_WHAT YOU ARE ASKED TO DO_.
Using the data beneath this instruction, retype only the lines from the one that contains "R172, R183). Only" down to the one that contains "def Obligations.PairedStreamRaisesNoFault : Prop", both included, exactly as they appear.

_MATERIAL PROVIDED_.
-- ==== Sys2Proof/Certificates/Slice0/Obligations.lean ====
section
/-! DEFINITION. The statements about the model, each from the numbered rules of spec/. What rests on a choice of the
model's own says so and names its log entry. -/

open Sys2Proof Sys2Proof.Machine

/-! ## Encoding -/

/-- Words written out in 30_encoding.md (worked encodings) and 95_test_vectors.md (section 4), one of each format at
least, decode to the commands they stand for. -/
def Obligations.WorkedWordsDecode : Prop :=
  decode 0x10000000000000000#68 = .cmd .reset ∧
  decode 0x200068A4000000000#68 = .cmd (.record (.reg 8#5) (.reg 9#5) .none .memoryRead) ∧
  decode 0x30000000000000000#68 = .cmd .check ∧
  decode 0x50000100D00000000#68 = .cmd (.dwrite 0x100D#32) ∧
  decode 0x70040010000400080#68 = .cmd (.btaken 0x400100#32 0x400080#32) ∧
  decode 0x90000000D00000000#68 = .cmd (.rdctr .b2Miss) ∧
  decode 0x200048A4000000000#68 = .illegalOperand ∧
  decode 0xCFFFFFFFFFFFFFFFF#68 = .illegalOpcode

/-- Decode and encode agree: the word of every well-formed command decodes to it, with every operand at every value
(30_encoding.md R83 to R89, R92). -/
def Obligations.DecodeOfEncodeIsTheCommand : Prop :=
  ∀ i : Instr, i.wellFormed = true → decode (encode i) = .cmd i

/-- The other direction: a word that decodes to a command is that command's one word, so no bit of it is dropped
(30_encoding.md R85, R90). -/
def Obligations.EncodeOfDecodeIsTheWord : Prop :=
  ∀ (w : CmdWord) (i : Instr), decode w = .cmd i → i.wellFormed = true ∧ encode i = w

/-- The complete list of illegal words of 30_encoding.md R90, by bits of the word as R83 numbers them: a reserved
opcode whatever the other bits are; under a listed opcode, a "zero" bit set, a slot `0b0iiiii` with `i != 0`, a kind
`0b00` or `0b11`, a selector 14 or 15. Every other word is a command. -/
def Obligations.IllegalWordsAreExactlyTheListed : Prop :=
  ∀ w : CmdWord,
    (decode w = .illegalOpcode ↔ w.extractLsb' 64 4 = 0x0#4 ∨ 0xB#4 ≤ w.extractLsb' 64 4) ∧
    (decode w = .illegalOperand ↔
      ((w.extractLsb' 64 4 = 0x1#4 ∨ w.extractLsb' 64 4 = 0x3#4 ∨ w.extractLsb' 64 4 = 0xA#4) ∧
        (w.extractLsb' 32 32 ≠ 0#32 ∨ w.extractLsb' 0 32 ≠ 0#32)) ∨
      (w.extractLsb' 64 4 = 0x2#4 ∧
        (w.extractLsb' 52 12 ≠ 0#12 ∨ w.extractLsb' 0 32 ≠ 0#32 ∨
          w.extractLsb' 50 2 = 0b00#2 ∨ w.extractLsb' 50 2 = 0b11#2 ∨
          (w.extractLsb' 44 6 ≠ 0#6 ∧ w.extractLsb' 44 6 < 32#6) ∨
          (w.extractLsb' 38 6 ≠ 0#6 ∧ w.extractLsb' 38 6 < 32#6) ∨
          (w.extractLsb' 32 6 ≠ 0#6 ∧ w.extractLsb' 32 6 < 32#6))) ∨
      ((w.extractLsb' 64 4 = 0x4#4 ∨ w.extractLsb' 64 4 = 0x5#4 ∨ w.extractLsb' 64 4 = 0x6#4) ∧
        w.extractLsb' 0 32 ≠ 0#32) ∨
      (w.extractLsb' 64 4 = 0x9#4 ∧
        (w.extractLsb' 36 28 ≠ 0#28 ∨ w.extractLsb' 0 32 ≠ 0#32 ∨
          w.extractLsb' 32 4 = 14#4 ∨ w.extractLsb' 32 4 = 15#4)))

/-! ## Steps -/

/-- A step runs the decoded command: when the next input is a word that decodes to `i`, the step is `exec i` on the
state with that input taken (60_exceptions.md R176; the input list is the model's, log 3). -/
def Obligations.StepRunsTheDecodedCommand : Prop :=
  ∀ (s : State) (w : CmdWord) (rest : List Input) (i : Instr),
    s.inputs = .cmd w :: rest → decode w = .cmd i → step s = exec i { s with inputs := rest }

/-- A word that decodes to no command latches its code if no fault is latched, in every state, and changes nothing
else (60_exceptions.md R171 to R174; that the response port is empty afterwards is log 4). -/
def Obligations.IllegalWordOnlyLatchesItsCode : Prop :=
  ∀ (s : State) (w : CmdWord) (rest : List Input), s.inputs = .cmd w :: rest →
    (decode w = .illegalOpcode → step s = .next { s with
      inputs := rest, rsp := none, status := { s.status with
        fault := if s.status.fault = .none then .illegalOpcode else s.status.fault } }) ∧
    (decode w = .illegalOperand → step s = .next { s with
      inputs := rest, rsp := none, status := { s.status with
        fault := if s.status.fault = .none then .illegalOperand else s.status.fault } })

/-- While nothing is presented the block waits (70_reset_and_hazards.md R192). That a step is then taken at all, with
an empty response port, is the model's choice, log 5. -/
def Obligations.WaitingChangesNothing : Prop :=
  ∀ s : State, s.inputs = [] → step s = .next { s with rsp := none }

/-- The hardware reset leaves the not-ready status (70_reset_and_hazards.md R190) and the configuration (R193). The
model's own: that it clears a latched fault too is the model's reading of R190 against 60_exceptions.md R171 (log 7); the
rest of what the host presents is still to come (log 3); the response port is empty (log 4). Of the other elements
nothing is stated. -/
def Obligations.HardwareResetIsNotReady : Prop :=
  ∀ (s : State) (rest : List Input), s.inputs = .rst :: rest →
    ∃ t, step s = .next t ∧ t.status = { armed := false, ready := false, fault := .none } ∧
      t.cfg = s.cfg ∧ t.inputs = rest ∧ t.rsp = none

/-- Every step keeps the state invariant: canonical arrays, tags that fit, a status register that agrees with the
HazardTracker. -/
def Obligations.EveryStepKeepsTheInvariant : Prop :=
  ∀ s t : State, s.Inv → step s = .next t → t.Inv

/-- The state invariant holds right after reset, in every well-formed configuration (00_scope.md R8; log 2), and so at
the model's reset state, whose configuration is the model's choice (log 1). -/
def Obligations.ResetMeetsTheInvariant : Prop :=
  (∀ cfg : Config, configOk cfg = true → (State.afterReset cfg).Inv) ∧ State.reset.Inv

/-- No step changes the configuration (70_reset_and_hazards.md R193), and every step takes exactly the next input
(20_memory.md R64; the input list is the model's, log 3). -/
def Obligations.NoStepChangesTheConfiguration : Prop :=
  ∀ s t : State, step s = .next t → t.cfg = s.cfg ∧ t.inputs = s.inputs.tail

/-- Every step completes with a next state, whatever the state and whatever is presented: the operations are total
(60_exceptions.md R170; 70_reset_and_hazards.md R200). The model's own: that a step is taken at all while nothing is
presented (log 5), and that a command whose sum passes 2^64 - 1 completes, where U1 lets a model refuse (log 6). -/
def Obligations.EveryStepAnswersANextState : Prop :=
  ∀ s : State, ∃ t, step s = .next t

/-! ## Faults -/

/-- A latched fault freezes the block: until RESET (or the hardware reset) no step changes any element of it, whatever
word comes (60_exceptions.md R171, R177, R184). Only the response port and the model's draw counter may differ. -/
def Obligations.LatchedFaultFreezesTheBlock : Prop :=
  ∀ s t : State, s.status.fault ≠ .none → step s = .next t →
    (∀ rest, s.inputs ≠ .rst :: rest) →
    (∀ w rest, s.inputs = .cmd w :: rest → decode w ≠ .cmd .reset) →
    t = { s with inputs := s.inputs.tail, rsp := t.rsp, draws := t.draws }

/-- While a fault is latched, RECORD, CHECK, DREAD, DWRITE, IFETCH, BTAKEN and BNTAKEN change nothing, increment nothing
and raise nothing (60_exceptions.md R177); they drive no response (30_encoding.md R82). -/
def Obligations.FrozenCommandsDoNothing : Prop :=
  ∀ (i : Instr) (s : State), i.wellFormed = true → frozenByFault i = true → s.status.fault ≠ .none →
    exec i s = .next { s with rsp := none }

/-- Before the first RESET every well-formed command but RESET and RDSTAT raises NOT_READY, which the latch takes if it
holds no code, and changes nothing else (60_exceptions.md R175; the latch: R171, R172). The response port is left to the
command (R176). -/
def Obligations.NotReadyCommandsRaiseNotReady : Prop :=
  ∀ (i : Instr) (s : State), i.wellFormed = true → i ≠ .reset → i ≠ .rdstat → s.status.ready = false →
    ∃ t, exec i s = .next t ∧
      t = { s with
        status := { s.status with fault := if s.status.fault = .none then .notReady else s.status.fault },
        rsp := t.rsp, draws := t.draws } ∧
      (frozenByFault i = true → t.rsp = none)

/-- RDCTR before the first RESET responds with some value, of which nothing is stated, and raises NOT_READY
(60_exceptions.md R176; log 8). -/
def Obligations.RdctrBeforeResetRespondsAndFaults : Prop :=
  ∀ (c : Counter) (s : State), s.status.ready = false →
    ∃ v, exec (.rdctr c) s = .next { s with
      rsp := some v, draws := s.draws + 1, status := { s.status with
        fault := if s.status.fault = .none then .notReady else s.status.fault } }

/-- What one word latches when no fault is latched, in the priority of 60_exceptions.md R179 (codes: R173 to R175,
R178). -/
def Obligations.LatchedCodeFollowsThePriority : Prop :=
  ∀ (s t : State) (w : CmdWord) (rest : List Input),
    s.inputs = .cmd w :: rest → s.status.fault = .none → step s = .next t →
    t.status.fault = latchedBy (decode w) s.status.ready s.status.armed

/-- A command that raises a fault has no partial effect: it changes the latch and no other element (60_exceptions.md
R172, R183). Only the response port and the model's draw counter may differ. -/
def Obligations.FaultingCommandHasNoPartialEffect : Prop :=
  ∀ s t : State, step s = .next t → s.status.fault = .none → t.status.fault ≠ .none →
    t = { s with
      inputs := s.inputs.tail, status := { s.status with fault := t.status.fault }, rsp := t.rsp, draws := t.draws }

/-- A stream that keeps the pairing of RECORD and CHECK raises no fault (70_reset_and_hazards.md R198;
60_exceptions.md R170). -/
def Obligations.PairedStreamRaisesNoFault : Prop :=
  ∀ (s : State) (l : List Instr), s.Running → paired s.status.armed l = true → s.inputs = presented l →
    ∃ t, Sys2Proof.core.run l.length s = .next t ∧ t.Running ∧ t.inputs = []

/-- The host's translation of its instructions (30_encoding.md R95), in the order and with the memory accesses that the
model gives them (log 14), keeps the pairing of RECORD and CHECK (70_reset_and_hazards.md R198). -/
def Obligations.HostTranslationIsPaired : Prop :=
  ∀ l : List HostInstr, (∀ h ∈ l, h.kind.recordable = true) → paired false (l.flatMap hostCommands) = true

/-! ## Counters and components -/

/-- Counters only go up between two resets, by at most 4 a step, while no sum passes 2^64 - 1 (10_state.md R32;
93_implementation_defined.md U1). -/
def Obligations.CountersOnlyGoUp : Prop :=
  ∀ (s t : State) (c : Counter), s.Headroom 4 → step s = .next t →
    (∀ rest, s.inputs ≠ .rst :: rest) →
    (∀ w rest, s.inputs = .cmd w :: rest → decode w ≠ .cmd .reset) →
    (s.ctr c).toNat ≤ (t.ctr c).toNat ∧ (t.ctr c).toNat ≤ (s.ctr c).toNat + 4

/-- A command changes only the counters that the column "incremented by" of 10_state.md R31 lists for it, RESET
aside. -/
def Obligations.CommandsChangeOnlyTheirCounters : Prop :=
  ∀ (i : Instr) (s t : State) (c : Counter), exec i s = .next t → c ∉ countersOf i → t.ctr c = s.ctr c

/-- Each element is written only by the commands that 10_state.md R37 lists for it: the two cache models and the
strategies never write one another's arrays (20_memory.md R66; 10_state.md R30). -/
def Obligations.ElementsAreWrittenOnlyByTheirCommands : Prop :=
  ∀ (i : Instr) (s t : State), exec i s = .next t → i ≠ .reset →
    (((∀ d a b k, i ≠ .record d a b k) → t.cur = s.cur ∧ t.prev = s.prev) ∧
      ((∀ a, i ≠ .dread a) → (∀ a, i ≠ .dwrite a) → t.dline = s.dline) ∧
      ((∀ a, i ≠ .ifetch a) → t.iline = s.iline) ∧
      ((∀ p x, i ≠ .btaken p x) → t.atTgt = s.atTgt) ∧
      ((∀ p x, i ≠ .btaken p x) → (∀ p x, i ≠ .bntaken p x) → t.b1 = s.b1 ∧ t.b2 = s.b2) ∧
      ((∀ d a b k, i ≠ .record d a b k) → i ≠ .check → t.status.armed = s.status.armed) ∧
      t.status.ready = s.status.ready)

_RESPONSE FOR THIS EXERCISE_.
R172, R183). Only the response port and the model's draw counter may differ. -/
def Obligations.FaultingCommandHasNoPartialEffect : Prop :=
  ∀ s t : State, step s = .next t → s.status.fault = .none → t.status.fault ≠ .none →
    t = { s with
      inputs := s.inputs.tail, status := { s.status with fault := t.status.fault }, rsp := t.rsp, draws := t.draws }

/-- A stream that keeps the pairing of RECORD and CHECK raises no fault (70_reset_and_hazards.md R198;
60_exceptions.md R170). -/
def Obligations.PairedStreamRaisesNoFault : Prop :=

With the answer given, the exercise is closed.